To survive against a well-prepared White player, Black must first navigate the minefield of traps in the opening, then contend with White's long-term pressure and initiative. If Black manages to do this while holding on to the extra pawn, Black will have good chances to win the ensuing endgame. This is not easy, however, and many Sicilian players opt to decline the gambit altogether.

==Morra Gambit Accepted: 3...dxc3 ==

===4.Nxc3===
==== Scheveningen Formation ====
- Classical Main line: 4...Nc6 5.Nf3 d6 6.Bc4 e6 7.0-0 Nf6 8.Qe2 Be7 9.Rd1 e5 10.h3 or 10.Be3
- Scheveningen setup: 4...Nc6 5.Nf3 d6 6.Bc4 e6 7.0-0 Nf6 (or Be7) 8.Qe2 a6 9.Rd1 Qc7 (probably inferior Qa5) 10.Bf4 (10.Bg5) Be7
- Siberian Variation: 4...Nc6 5.Nf3 e6 6.Bc4 Nf6 and 7...Qc7, with the idea being after 7.0-0 Qc7 8.Qe2 Ng4!, 9.h3?? loses to the famous "Siberian Trap" 9...Nd4!, winning the queen. If instead White plays 9.Rd1, preventing 9...Nd4, Black can continue with 9...Bc5 with a clearly better game.

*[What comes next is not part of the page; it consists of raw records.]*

-- ==== Sys2Proof/Machine/Precision.lean ====
section
/-! DEFINITION. Stochastic rounding (R109 to R113) and QNT as a pure function: outliers, slots, policies, rescale and
fallback, one write (R53, R54, R60, R97 to R100, R603). -/

namespace Sys2Proof.Machine

/-! ### The generator (R109, R110) -/

/-- The mixer of R109. -/
def mix64 (x : Word) : Word :=
  let x := (x ^^^ (x >>> 30)) * 0xBF58476D1CE4E5B9#64
  let x := (x ^^^ (x >>> 27)) * 0x94D049BB133111EB#64
  x ^^^ (x >>> 31)

/-- One 64-bit word of a stream (R109). -/
def rngWord (seed : Word) (stream ctr : Nat) : Word :=
  let key := mix64 (seed ^^^ BitVec.ofNat 64 (stream % 2 ^ 32))
  mix64 (key + BitVec.ofNat 64 ctr * 0x9E3779B97F4A7C15#64)

/-- The 16-bit draw of element `n` of an operation with counter base `c0` (R109). -/
def rngDraw (seed : Word) (stream c0 n : Nat) : Nat :=
  ((rngWord seed stream ((c0 + n / 4) % 2 ^ 48)).toNat >>> (16 * (n % 4))) % 65536

/-- The random-number context that an operation takes at issue (R110, R113). -/
structure Rng where
  stoch : Bool
  seed : Word
  stream : Nat
  c0 : Nat
  len : Nat
  deriving DecidableEq, Repr

/-- No stochastic rounding. -/
def rngNone : Rng := ⟨false, 0, 0, 0, 0⟩

/-- The rounding of element `n` of an operation. -/
def rngAt (g : Rng) (n : Nat) : Rnd := if g.stoch then .stoch (rngDraw g.seed g.stream g.c0 n) else .rne

/-- The hardware-derived stream ID of a cluster, unit and slot (R111). -/
def streamId (c unit slot : Nat) : Nat := c * 2 ^ 21 + unit * 2 ^ 16 + slot * 2 ^ 14

/-- Two counter ranges modulo 2^48 overlap (R113). -/
def ctrOverlap (a n b m : Nat) : Bool :=
  decide (0 < n) && decide (0 < m) &&
    (decide ((b + 2 ^ 48 - a % 2 ^ 48) % 2 ^ 48 < n) || decide ((a + 2 ^ 48 - b % 2 ^ 48) % 2 ^ 48 < m))

/-! ### QNT -/

/-- One source element of QNT: its F32 value, and the satellite value of a source marker (R60, R98). -/
structure QEl where
  v : FV
  mark : Option Nat
  deriving DecidableEq, Repr

/-- The calibration of one element: its static bit, and its group's BF16 bound (R97). -/
structure QCal where
  st : Bool
  bound : Nat
  deriving DecidableEq, Repr

/-- How QNT sees one element: no outlier, an outlier with a satellite slot, or an excess outlier (R98). -/
inductive Place where
  | plain | slot | excess
  deriving DecidableEq, Repr

/-- The magnitude order of dynamic outliers: larger first, ties to the lower index (R98). -/
def magAbove (x y : Nat × FNum) : Bool :=
  let a := x.2
  let b := y.2
  !(dyLe a.m a.e b.m b.e) || (dyLe a.m a.e b.m b.e && dyLe b.m b.e a.m a.e && decide (x.1 < y.1))

/-- Is the element a static or a dynamic outlier (R97, R98)? -/
def outlierKind (x : QEl) (c : Option QCal) : Bool × Bool :=
  let a := f32Read x.v.b
  match x.mark, c with
  | some _, _ => (true, false)
  | none, none => (false, false)
  | none, some c =>
    if c.st then (true, false)
    else
      let b := f32Read (bf16ToF32 c.bound)
      (false, !a.isNan && !b.isNan && !b.neg && b.m != 0 && !(dyLe a.m a.e b.m b.e))

/-- Slots given in order within one tile: at most 4 values a block and 64 a tile (R91, R98). -/
def giveSlots : List Nat → Tab Nat → Nat → List (Nat × Place)
  | [], _, _ => []
  | i :: is, blk, held =>
    let b := i / 64
    if held ≥ 64 || tabGet 0 blk b ≥ 4 then (i, .excess) :: giveSlots is blk held
    else (i, .slot) :: giveSlots is (tabSet blk b (tabGet 0 blk b + 1)) (held + 1)

/-- The slot assignment of a whole vector (R98); `cap` is false where the destination carries no stream (R97). -/
def assignSlots (cap : Bool) (xs : List QEl) (cal : List QCal) : List Place :=
  let n := xs.length
  let kinds := (List.range n).map (fun i =>
    let x := nth ⟨fvZero, none⟩ xs i
    (i, f32Read x.v.b, outlierKind x (cal[i]?)))
  let order := (List.range (satTiles n)).flatMap (fun t =>
    let mine := kinds.filter (fun k => k.1 / 4096 == t)
    let st := (mine.filter (fun k => k.2.2.1)).map (·.1)
    let dy := sortBy magAbove ((mine.filter (fun k => k.2.2.2)).map (fun k => (k.1, k.2.1)))
    let all := st ++ dy.map (·.1)
    if cap then giveSlots all [] 0 else all.map (fun i => (i, Place.excess)))
  let t : Tab Place := order.foldl (fun t p => tabSet t p.1 p.2) []
  (List.range n).map (fun i => tabGet .plain t i)

/-- The largest magnitude of a group among the elements that enter its scale (R53): unslotted, no NaN, and an excess
outlier only where `inc` says so. -/
def groupMax (inc : Bool) : List (QEl × Place) → Nat × Int → Nat × Int
  | [], a => a
  | (x, p) :: l, a =>
    let f := f32Read x.v.b
    let enters := !f.isNan && p != .slot && (p == .plain || inc)
    groupMax inc l (if enters && !(dyLe f.m f.e a.1 a.2) then (f.m, f.e) else a)

/-- One written element of a QNT attempt: the element, its events, and whether it is an excess outlier clamped to M. -/
structure QOut where
  el : El
  sat : Bool
  nan : Bool
  clamp : Bool
  val : Option Nat
  deriving DecidableEq, Repr

/-- One quantised element (R58, R60, R98, R99). `e8` is its group's scale, `inc` says that its group's excess outliers
are quantised as ordinary elements, `ginf` that an infinite or saturated element entered the group's scale (R59). -/
def quantEl (f : Fmt) (r : Rnd) (e8 : Nat) (inc ginf : Bool) (x : QEl) (p : Place) : QOut :=
  let a := f32Read x.v.b
  if p = .slot then
    let c : Code := match x.mark with
      | some v => ⟨v, x.v.sat, x.v.nan⟩
      | none => f32ToBf16 r x.v
    ⟨elMark, c.sat, c.nan, false, some c.c⟩
  else
    let sat := x.v.sat || a.inf || ginf
    if a.isNan then ⟨⟨false, false, 0⟩, sat, true, false, none⟩
    else if e8 = 255 then ⟨⟨false, false, 0⟩, sat, x.v.nan, false, none⟩
    else
      let m := roundUnit r a.m a.e ((e8 : Int) - 127)
      let big := decide (m > fmtMax f)
      let m' := if big then fmtMax f else m
      let ex := p == .excess && !inc
      ⟨⟨false, a.neg && m' != 0, m'⟩, sat || (big && !ex), x.v.nan, big && ex, none⟩

/-- What QNT writes and counts. -/
structure QntOut where
  fmt : Fmt
  els : List El
  e8 : List Nat
  vals : List (Nat × Nat)
  fallback : Bool
  rescaled : Bool
  excess : Nat
  clamped : Nat
  evs : List (Bool × Bool)
  deriving DecidableEq, Repr

/-- One attempt of QNT in format `f`: scales by R53 or supplied (R54), then every element. `inc g` says that group `g`
takes its excess outliers in. `bad g` marks a source group whose E8 was 0xFF. -/
def qntAttempt (f : Fmt) (g : Rng) (xs : List QEl) (pl : List Place) (sup : Option (List Nat)) (bad : List Nat)
    (inc : Nat → Bool) : List QOut × List Nat :=
  let grps := chunks 32 (xs.zip pl)
  let scales := (List.range grps.length).map (fun i =>
    if bad.contains i then (255, false)
    else
      match sup with
      | some s => (nth 0 s i, false)
      | none =>
        let gl := nth [] grps i
        let a := groupMax (inc i) gl (0, 0)
        (chooseE8 (fmtMax f) a.1 a.2,
         gl.any (fun p => ((f32Read p.1.v.b).inf || p.1.v.sat) && p.2 != .slot && (p.2 == .plain || inc i))))
  let outs := (List.range xs.length).map (fun i =>
    let s := nth (0, false) scales (i / 32)
    quantEl f (rngAt g i) s.1 (inc (i / 32)) s.2 (nth ⟨fvZero, none⟩ xs i) (nth .plain pl i))
  (outs, scales.map (fun s => if s.1 = 255 then 0 else s.1))

/-- The next wider activation format (R98). -/
def widerFmt (f : Fmt) : Fmt :=
  match f with
  | .a2 => .a4
  | .a4 => .a8
  | x => x

/-- QNT into A2, A4 or A8 (R97 to R100). -/
def qntRun (tf fmax : Fmt) (fallbackPol cap : Bool) (thr : Nat) (g : Rng) (xs : List QEl) (cal : List QCal)
    (sup : Option (List Nat)) (bad : List Nat) : QntOut :=
  let pl := assignSlots cap xs cal
  let exc := (pl.filter (fun p => p == .excess)).length
  let exGroups := uniq (((List.range xs.length).filter (fun i => nth .plain pl i == .excess)).map (fun i => i / 32))
  let fb := fallbackPol && decide (0 < exc) && decide (fmtBits tf < fmtBits fmax)
  let rs := !fb && decide (exc > thr) && thr != 65535 && sup.isNone
  let f := if fb then widerFmt tf else tf
  let inc := fun i => fb || (rs && exGroups.contains i)
  let (outs, e8) := qntAttempt f g xs pl sup bad inc
  { fmt := f
    els := outs.map (·.el)
    e8 := e8
    vals := (List.range outs.length).flatMap (fun i =>
      match (nth ⟨elMark, false, false, false, none⟩ outs i).val with
      | some v => [(i, v)]
      | none => [])
    fallback := fb
    rescaled := rs
    excess := exc
    clamped := (outs.filter (·.clamp)).length
    evs := outs.map (fun o => (o.sat, o.nan)) }

/-- The elements of a source image as QNT takes them: exact values, and each marker a static outlier with its satellite value, which
is 0 where the source carries no stream (R60, R98). -/
def imgEls (img : Img) : List QEl :=
  (List.range img.els.length).map (fun j =>
    let x := nth elMark img.els j
    if x.mark then ⟨fvOf (bf16ToF32 (satVal img.vals j)), some (satVal img.vals j)⟩
    else ⟨elValue x (nth 0 img.e8 (j / 32)), none⟩)

/-- QNT from A2 or A4 to a wider format, and between the two forms of A4 (R49, R54, R60): the same values and scales. Slots are
assigned as in any QNT (R97, R98), so that a marker stays a marker while it holds one, and an outlier without one goes into the
main path against the source's scale (log entry 11). -/
def qntWiden (tf fmax : Fmt) (fallbackPol cap : Bool) (g : Rng) (img : Img) (cal : List QCal) : QntOut :=
  let xs := imgEls img
  let n := xs.length
  let pl := assignSlots cap xs cal
  let exc := (pl.filter (fun p => p == .excess)).length
  let fb := fallbackPol && decide (0 < exc) && decide (fmtBits tf < fmtBits fmax)
  let f := if fb then widerFmt tf else tf
  let outs := (List.range n).map (fun i =>
    let x := nth elMark img.els i
    let e := nth 0 img.e8 (i / 32)
    let p := nth Place.plain pl i
    if x.mark || p == .slot then quantEl f (rngAt g i) e fb false (nth ⟨fvZero, none⟩ xs i) p
    else (⟨if e = 255 then ⟨false, false, 0⟩ else x, false, false, false, none⟩ : QOut))
  { fmt := f
    els := outs.map (·.el)
    e8 := img.e8.map (fun x => if x = 255 then 0 else x)
    vals := (List.range n).flatMap (fun i =>
      match (nth ⟨elMark, false, false, false, none⟩ outs i).val with
      | some v => [(i, v)]
      | none => [])
    fallback := fb
    rescaled := false
    excess := exc
    clamped := (outs.filter (·.clamp)).length
    evs := outs.map (fun o => (o.sat, o.nan)) }

/-- Data and scales, and the stream, of a written image (R164). -/
def qntBytes (o : QntOut) (cap : Bool) : List Byte × List Byte :=
  let n := o.els.length
  (dataBytes o.fmt (o.els.map (elCode o.fmt)) ++ scaleBytes o.fmt n o.e8,
   if cap then writeStream o.fmt n o.fallback o.rescaled o.vals else [])

/-- Does a QNT from `sf` to `tf` copy values exactly (R60)? -/
def qntIsWiden (sf tf : Fmt) : Bool :=
  fmtIsAct sf && fmtIsAct tf &&
    (decide (fmtBits sf < fmtBits tf) || (sf == .a4 && tf == .a4o) || (sf == .a4o && tf == .a4))

/-! ### ACT and NRM (R167) -/

/-- One ACT function applied in F32 (R166, R167). -/
def actFn (fn : Nat) (x y : FV) : FV :=
  let a := f32Read x.b
  let sat := x.sat || a.inf
  let silu : FV :=
    if a.isNan then fvNaN sat
    else ⟨ulpMove (siluRef a) (max (-4) (min 4 (Config.siluUlp x.b))), sat, x.nan⟩
  match fn with
  | 0 => if a.isNan then fvNaN sat else fvWrite a.neg a.m a.e sat x.nan
  | 1 => silu
  | 2 =>
    if a.isNan then fvNaN sat
    else ⟨ulpMove (geluRef a) (max (-4) (min 4 (Config.geluUlp x.b))), sat, x.nan⟩
  | 3 => if a.isNan then fvNaN sat else if a.neg && a.m != 0 then ⟨0, sat, x.nan⟩ else fvWrite a.neg a.m a.e sat x.nan
  | 4 => fAdd x y
  | _ => fMul silu y

/-- The sum of R167: element i to accumulator i mod 64 in ascending i. -/
def sum64 : List FV → List FV → Nat → List FV
  | [], acc, _ => acc
  | x :: xs, acc, i => sum64 xs (listSet acc (i % 64) (fAdd (nth fvZero acc (i % 64)) x)) (i + 1)

/-- One level of the balanced tree: neighbours are paired. -/
def pairUp : List FV → List FV
  | a :: b :: l => fAdd a b :: pairUp l
  | l => l

/-- The fixed-order sum of R167. -/
def nrmSum (xs : List FV) : FV :=
  let a := sum64 xs (List.replicate 64 fvZero) 0
  nth fvZero (pairUp (pairUp (pairUp (pairUp (pairUp (pairUp a)))))) 0

/-- The reciprocal square root of R57 and R167. -/
def fRsqrt (x : FV) : FV :=
  let a := f32Read x.b
  let sat := x.sat || a.inf
  if a.isNan then fvNaN sat
  else if a.m = 0 then ⟨f32Max a.neg, true, x.nan⟩
  else if a.neg then fvNaN sat
  else ⟨ulpMove (rsqrtRef a.m a.e) (max (-2) (min 2 (Config.rsqrtUlp x.b))), sat, x.nan⟩

/-- NRM over a vector (R166, R167): `layer` selects layer normalisation, `w` the per-element multiplier. -/
def nrmRun (layer : Bool) (eps : W32) (xs : List FV) (w : Option (List FV)) : List FV :=
  let cnt := fOfInt xs.length 0
  let xs := if layer then
      let mean := fDiv (nrmSum xs) cnt
      xs.map (fun x => fSub x mean)
    else xs
  let v := fDiv (nrmSum (xs.map (fun x => fMul x x))) cnt
  let r := fRsqrt (fAdd v (fvOf eps))
  match w with
  | none => xs.map (fun x => fMul x r)
  | some w => (xs.zip w).map (fun p => fMul (fMul p.1 r) p.2)

end Sys2Proof.Machine
end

==== Paulsen Formation ====
- 4...Nc6 (or 4...e6) 5.Nf3 e6 6.Bc4 a6 (Nge7) 7.0-0 Nge7 (d6 8.Qe2 Nge7 9.Bg5 h6) 8.Bg5 f6 9.Be3

==== Kan Formation ====
- 4...e6 5. Nf3 a6

==== Larsen Defense ====
- 4...Nc6 5. Nf3 e6 6. Bc4 Qc7 7. Qe2 a6 8. O-O Bd6

==== Morphy Defense ====
- 4...Nc6 5. Nf3 e6 6. Bc4 Bc5

==== Morphy Defense Deferred ====
- 4...Nc6 5.Nf3 e6 6.Bc4 a6 7.O-O b5 8.Bb3 Bc5

==== Pin Defense ====
- 4...Nc6 5.Nf3 e6 6.Bc4 Bb4

==== Sozin Formation ====
- 4...Nc6 5.Bc4 e6 6.Nf3 d6 7.O-O a6 8.Qe2 b5

==== Taimanov Formation ====
- 4...e6 5.Bc4 a6 6.Nf3 Ne7

==== Classical Formation ====
- 4...Nc6 5.Nf3 d6 6.Bc4 a6 eventually 7...Bg4

==== Fianchetto Formation ====
- Fianchetto: 4...g6 (4...Nc6 5.Nf3 g6 allows 6.h4!?) 5.Nf3 Bg7 6.Bc4 Nc6

==== Chicago Defense ====
- 4...d6 5. Nf3 e6 6. Bc4 Nf6 7. O-O a6
- 4...e6 5.Bc4 a6 6.Nf3 b5 7.Bb3 d6 8.0-0 and Black plays ...Ra7 at some stage
- Early queenside fianchetto: 4...e6 5.Bc4 a6 6.Nf3 b5 7.Bb3 Bb7
- 4...Nc6 5. Bc4 e6 6. Nf3 d6 7. O-O a6 8. Qe2 b5 9. Bb3 Ra7

==== Finegold Defense ====
- 4...d6 5. Nf3 e6 6. Bc4 Nf6 7. 0-0 Be7 8. Qe2 a6

===4.Bc4 or 4.Nf3===
This line is similar to the Danish Gambit: 4...cxb2 5.Bxb2

==Morra Gambit Declined==
- Advance (or Push) Variation: 3...d3
  - Dubois Variation 4.c4
- Alapin Variation: 3...Nf6 4.e5 Nd5
- Scandinavian Formation: 3...d5 4.exd5 Qxd5 (Nf6) 5.cxd4
- Center Formation: 3...e5
- Wing Formation: 3...Qa5

==See also==
- Another anti-Sicilian gambit is the Wing Gambit (1.e4 c5 2.b4).